Enter a value for FCNOD1's ALLOCLASS parameter [0]: 5
Does this cluster contain a quorum disk [N]? N
Each shared SCSI bus must have a positive allocation class value. A shared
bus uses a PK adapter. A private bus may use: PK, DR, DV.
When adding a node with SCSI-based cluster communications, the shared
SCSI port allocation classes may be established in SYS$DEVICES.DAT.
Otherwise, the system's disk allocation class will apply.
A private SCSI bus need not have an entry in SYS$DEVICES.DAT. If it has an
entry, its entry may assign any legitimate port allocation class value:
n where n = a positive integer, 1 to 32767 inclusive
0 no port allocation class and disk allocation class does not apply
-1 system's disk allocation class applies (system parameter ALLOCLASS)
When modifying port allocation classes, SYS$DEVICES.DAT must be updated
for all affected nodes, and then all affected nodes must be rebooted.

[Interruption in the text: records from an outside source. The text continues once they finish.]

/-- RST p (R274): fetched by M1, the address after the opcode goes to the stack; p = opcode[5:3] * 8. Arriving
through a mode-0 acknowledge it schedules no increment, so that PC itself goes there. -/
def Obligations.RstPSavesPcAndGoesToP : Prop :=
  let after (p : Word) (c : Cpu) : Cpu := ({ c with sp := c.sp - 2#16, pc := p } : Cpu).rested
  let stored (m : RefMem) (c : Cpu) : RefMem :=
    (m.afterWrite (c.sp - 1#16) (hiByte (c.pc + 1#16))).afterWrite (c.sp - 2#16) (loByte (c.pc + 1#16))
  let bytes (s : State) (m : RefMem) (c : Cpu) (a : Word) : Byte :=
    if m.decodes a = true ∧ m.writable = true then
      if a = c.sp - 2#16 then loByte (c.pc + 1#16)
      else if a = c.sp - 1#16 then hiByte (c.pc + 1#16) else s.peek a
    else s.peek a
  (∀ ttt : BitVec 3, (exec0 (0b11#2 ++ ttt ++ 0b111#3)).map Entry.ops =
    some [.mw .sp .pch [.decSP], .mw .sp .pcl [.setPC (0x00#8 ++ 0b00#2 ++ ttt ++ 0b000#3)]]) ∧
  (∀ (s : State) (m : RefMem) (p : Word), AtDispatch s m →
    ∃ t, exec (.rstP p) s = .next t ∧ Completes s t (stored m s.cpu) (after p s.cpu) 13 ∧
      ∀ a, t.peek a = bytes s m s.cpu a) ∧
  (∀ (s : State) (m : RefMem) (c : Cpu) (ttt : BitVec 3), AtBoundary s m c →
    s.peek c.pc = 0b11#2 ++ ttt ++ 0b111#3 →
    ∃ t, step s = .next t ∧
      Completes s t (stored m c)
        (after (0x00#8 ++ 0b00#2 ++ ttt ++ 0b000#3) (c.fetched s.params.rIncMask (0b11#2 ++ ttt ++ 0b111#3))) 20 ∧
      ∀ a, t.peek a = bytes s m c a) ∧
  (∀ (n : Node) (ttt : BitVec 3), n.cpu.pipe = [] → n.cpu.im = .im0 → n.cpu.ibyte = 0b11#2 ++ ttt ++ 0b111#3 →
    (iackT4H2 exec0 n).clock = n.clock ∧ (iackT4H2 exec0 n).cpu.pc = n.cpu.pc ∧
    (iackT4H2 exec0 n).cpu.sp = n.cpu.sp - 1#16 ∧
    (iackT4H2 exec0 n).cpu.pipe =
      [.mw .sp .pch [.decSP], .mw .sp .pcl [.setPC (0x00#8 ++ 0b00#2 ++ ttt ++ 0b000#3)]])

/-- DI (R290): it takes effect in its own T4_H2, so that the CPU tick at the boundary that follows starts the next fetch,
even if INT is active there and IFF1 was 1 until then (an INT that became active in the middle of the DI). -/
def Obligations.DiClearsTheFlipFlops : Prop :=
  let after (c : Cpu) : Cpu := ({ c with iff1 := false, iff2 := false, pc := c.pc + 1#16 } : Cpu).rested
  (exec0 0xF3#8).map Entry.ops = some [] ∧
  (∀ (s : State) (m : RefMem), AtDispatch s m →
    ∃ t, exec .di s = .next t ∧ Completes s t m (after s.cpu) 1 ∧ (∀ a, t.peek a = s.peek a) ∧
      (s.cpu.nmiPending = false → t.clockTick.bus.active .int = true →
        (cpuTick exec0 s.params.rIncMask t.clockTick.toNode).cpu = { after s.cpu with step := .t1h2 })) ∧
  (∀ (s : State) (m : RefMem) (c : Cpu), AtBoundary s m c → s.peek c.pc = 0xF3#8 →
    ∃ t, step s = .next t ∧ Completes s t m (after (c.fetched s.params.rIncMask 0xF3#8)) 8 ∧
      (∀ a, t.peek a = s.peek a) ∧
      (t.clockTick.bus.active .int = true →
        (cpuTick exec0 s.params.rIncMask t.clockTick.toNode).cpu =
          { after (c.fetched s.params.rIncMask 0xF3#8) with step := .t1h2 }))

/-- EI (R291): no delay; IFF1 is 1 at the next instruction boundary, and if INT is active there the next CPU tick is INT
entry (R315), before another instruction is fetched. -/
def Obligations.EiSetsTheFlipFlops : Prop :=
  let after (c : Cpu) : Cpu := ({ c with iff1 := true, iff2 := true, pc := c.pc + 1#16 } : Cpu).rested
  (exec0 0xFB#8).map Entry.ops = some [] ∧
  (∀ (s : State) (m : RefMem), AtDispatch s m →
    ∃ t, exec .ei s = .next t ∧ Completes s t m (after s.cpu) 1 ∧ ∀ a, t.peek a = s.peek a) ∧
  (∀ (s : State) (m : RefMem) (c : Cpu), AtBoundary s m c → s.peek c.pc = 0xFB#8 →
    ∃ t, step s = .next t ∧ Completes s t m (after (c.fetched s.params.rIncMask 0xFB#8)) 8 ∧
      (∀ a, t.peek a = s.peek a) ∧
      (t.clockTick.bus.active .int = true →
        (cpuTick exec0 s.params.rIncMask t.clockTick.toNode).cpu =
          { after (c.fetched s.params.rIncMask 0xFB#8) with iff1 := false, iff2 := false, iack := true }))

/-- HALT (R292): the CPU is halted, PC rests after the opcode, the HALT line is Low, and from the next tick on
normal decode does nothing. -/
def Obligations.HaltStopsTheCpu : Prop :=
  let after (c : Cpu) : Cpu := ({ c with halted := true, pc := c.pc + 1#16 } : Cpu).rested
  (exec0 0x76#8).map Entry.ops = some [] ∧
  (∀ (s : State) (m : RefMem), AtDispatch s m →
    ∃ t, exec .halt s = .next t ∧ Completes s t m (after s.cpu) 1 ∧ t.bus.active .halt = true ∧
      ∀ a, t.peek a = s.peek a) ∧
  (∀ (s : State) (m : RefMem) (c : Cpu), AtBoundary s m c → s.peek c.pc = 0x76#8 →
    ∃ t, step s = .next t ∧ Completes s t m (after (c.fetched s.params.rIncMask 0x76#8)) 8 ∧
      t.bus.active .halt = true ∧ ∀ a, t.peek a = s.peek a) ∧
  (∀ (X : ExecTable) (mask : Byte) (n : Node), n.cpu.halted = true → normalDecode X mask n = n)

/-! ## The signal bus -/

/-- set shifts and writes one line; what it leaves there, and what the three queries answer, stays until the next set of
that line, whatever is set on the others (R110, R114, R115). -/
def Obligations.SetShiftsOneLineAndEdgesPersist : Prop :=
  ∀ (b : Bus) (l : Line) (v : Level) (later : List (Line × Level)), (∀ o ∈ later, o.1 ≠ l) →
    let b' := later.foldl (fun b o => b.set o.1 o.2) (b.set l v)
    b'.get l = ⟨(b.get l).cur, v⟩ ∧
    b'.posedge l = ((b.get l).cur == .low && v == .high) ∧
    b'.negedge l = ((b.get l).cur == .high && v == .low) ∧
    (∀ level, b'.activeAt l level = (v == level)) ∧
    (∀ l', l' ≠ l → (b.set l v).get l' = b.get l')

/-- HighImpedance takes part in no edge (R116), and a released line is active at no level (R113). -/
def Obligations.HighImpedanceHasNoEdge : Prop :=
  ∀ (b : Bus) (l : Line),
    ((b.get l).prev = .hiZ ∨ (b.get l).cur = .hiZ → b.posedge l = false ∧ b.negedge l = false) ∧
    ((b.get l).cur = .hiZ → b.activeAt l .low = false ∧ b.activeAt l .high = false)

/-- The word accessors: reading gives the lines at High, writing and reading back gives the word, writing shifts every
line of the group and no other, releasing leaves the group at Z, where it reads 0 (R118 to R121). -/
def Obligations.WordAccessorsReadWriteRelease : Prop :=
  ∀ (b : Bus) (w : Word) (x : Byte),
    (∀ i : Fin 16, b.addrRead.getLsbD i = ((b.get (.a i)).cur == .high)) ∧
    (∀ i : Fin 8, b.dataRead.getLsbD i = ((b.get (.d i)).cur == .high)) ∧
    (b.addrWrite w).addrRead = w ∧ (b.dataWrite x).dataRead = x ∧
    b.addrRelease.addrRead = 0x0000#16 ∧ b.dataRelease.dataRead = 0x00#8 ∧
    (∀ i : Fin 16, (b.addrWrite w).get (.a i) = ⟨(b.get (.a i)).cur, if w.getLsbD i then .high else .low⟩ ∧
      b.addrRelease.get (.a i) = ⟨(b.get (.a i)).cur, .hiZ⟩) ∧
    (∀ i : Fin 8, (b.dataWrite x).get (.d i) = ⟨(b.get (.d i)).cur, if x.getLsbD i then .high else .low⟩ ∧
      b.dataRelease.get (.d i) = ⟨(b.get (.d i)).cur, .hiZ⟩) ∧
    (∀ l, (∀ i, l ≠ .a i) → (b.addrWrite w).get l = b.get l ∧ b.addrRelease.get l = b.get l) ∧
    (∀ l, (∀ i, l ≠ .d i) → (b.dataWrite x).get l = b.get l ∧ b.dataRelease.get l = b.get l)

/-! ## The clock generator -/

/-- N ticks advance the counter by N and fire exactly the events that have come due, each once, those of an earlier
expiry first unless they were already due at the first tick; the others stay, in their order (R138). -/
def Obligations.ClockFiresEachDueEventOnce : Prop :=
  ∀ (c : Clock) (n : Nat),
    (Clock.advances (n + 1) c).counter = c.counter + (n + 1) ∧
    (Clock.advances (n + 1) c).events = c.events.filter (fun e => !decide (e.expiry ≤ c.counter + (n + 1))) ∧
    (Clock.fired (n + 1) c).Perm (c.events.filter fun e => decide (e.expiry ≤ c.counter + (n + 1))) ∧
    (Clock.fired (n + 1) c).Pairwise fun e e' => e.expiry ≤ e'.expiry ∨ e.expiry ≤ c.counter + 1

/-- schedule appends the event, its expiry counted from the counter, or from 0 while no tick has happened (R132). -/
def Obligations.ScheduleCountsFromTheCounter : Prop :=
  ∀ (c : Clock) (delay : Nat) (a : Action),
    (0 ≤ c.counter → c.schedule delay a = { c with events := c.events ++ [⟨c.counter + delay, a⟩] }) ∧
    (c.counter = -1 → c.schedule delay a = { c with events := c.events ++ [⟨delay, a⟩] })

The following dialog will update SYS$DEVICES.DAT on FCNOD1.
There are currently no entries in SYS$DEVICES.DAT for FCNOD1.
After the next boot, any SCSI controller on FCNOD1 will use
FCNOD1's disk allocation class.
Assign port allocation class to which adapter [RETURN for none]: PKA
Port allocation class for PKA0: 10
Port Alloclass 10 Adapter FCNOD1$PKA
Assign port allocation class to which adapter [RETURN for none]: PKB
Port allocation class for PKB0: 20
Port Alloclass 10 Adapter FCNOD1$PKA
Port Alloclass 20 Adapter FCNOD1$PKB
WARNING: FCNOD1 will be a voting cluster member. EXPECTED_VOTES for
this and every other cluster member should be adjusted at
a convenient time before a reboot. For complete instructions,
check the section on configuring a cluster in the "OpenVMS
Cluster Systems" manual.
Execute AUTOGEN to compute the SYSGEN parameters for your configuration
and reboot FCNOD1 with the new parameters. This is necessary before
FCNOD1 can become a cluster member.
Do you want to run AUTOGEN now [Y]? Y
Running AUTOGEN -- Please wait.
The system is shutting down to allow the system to boot with the
generated site-specific parameters and installed images.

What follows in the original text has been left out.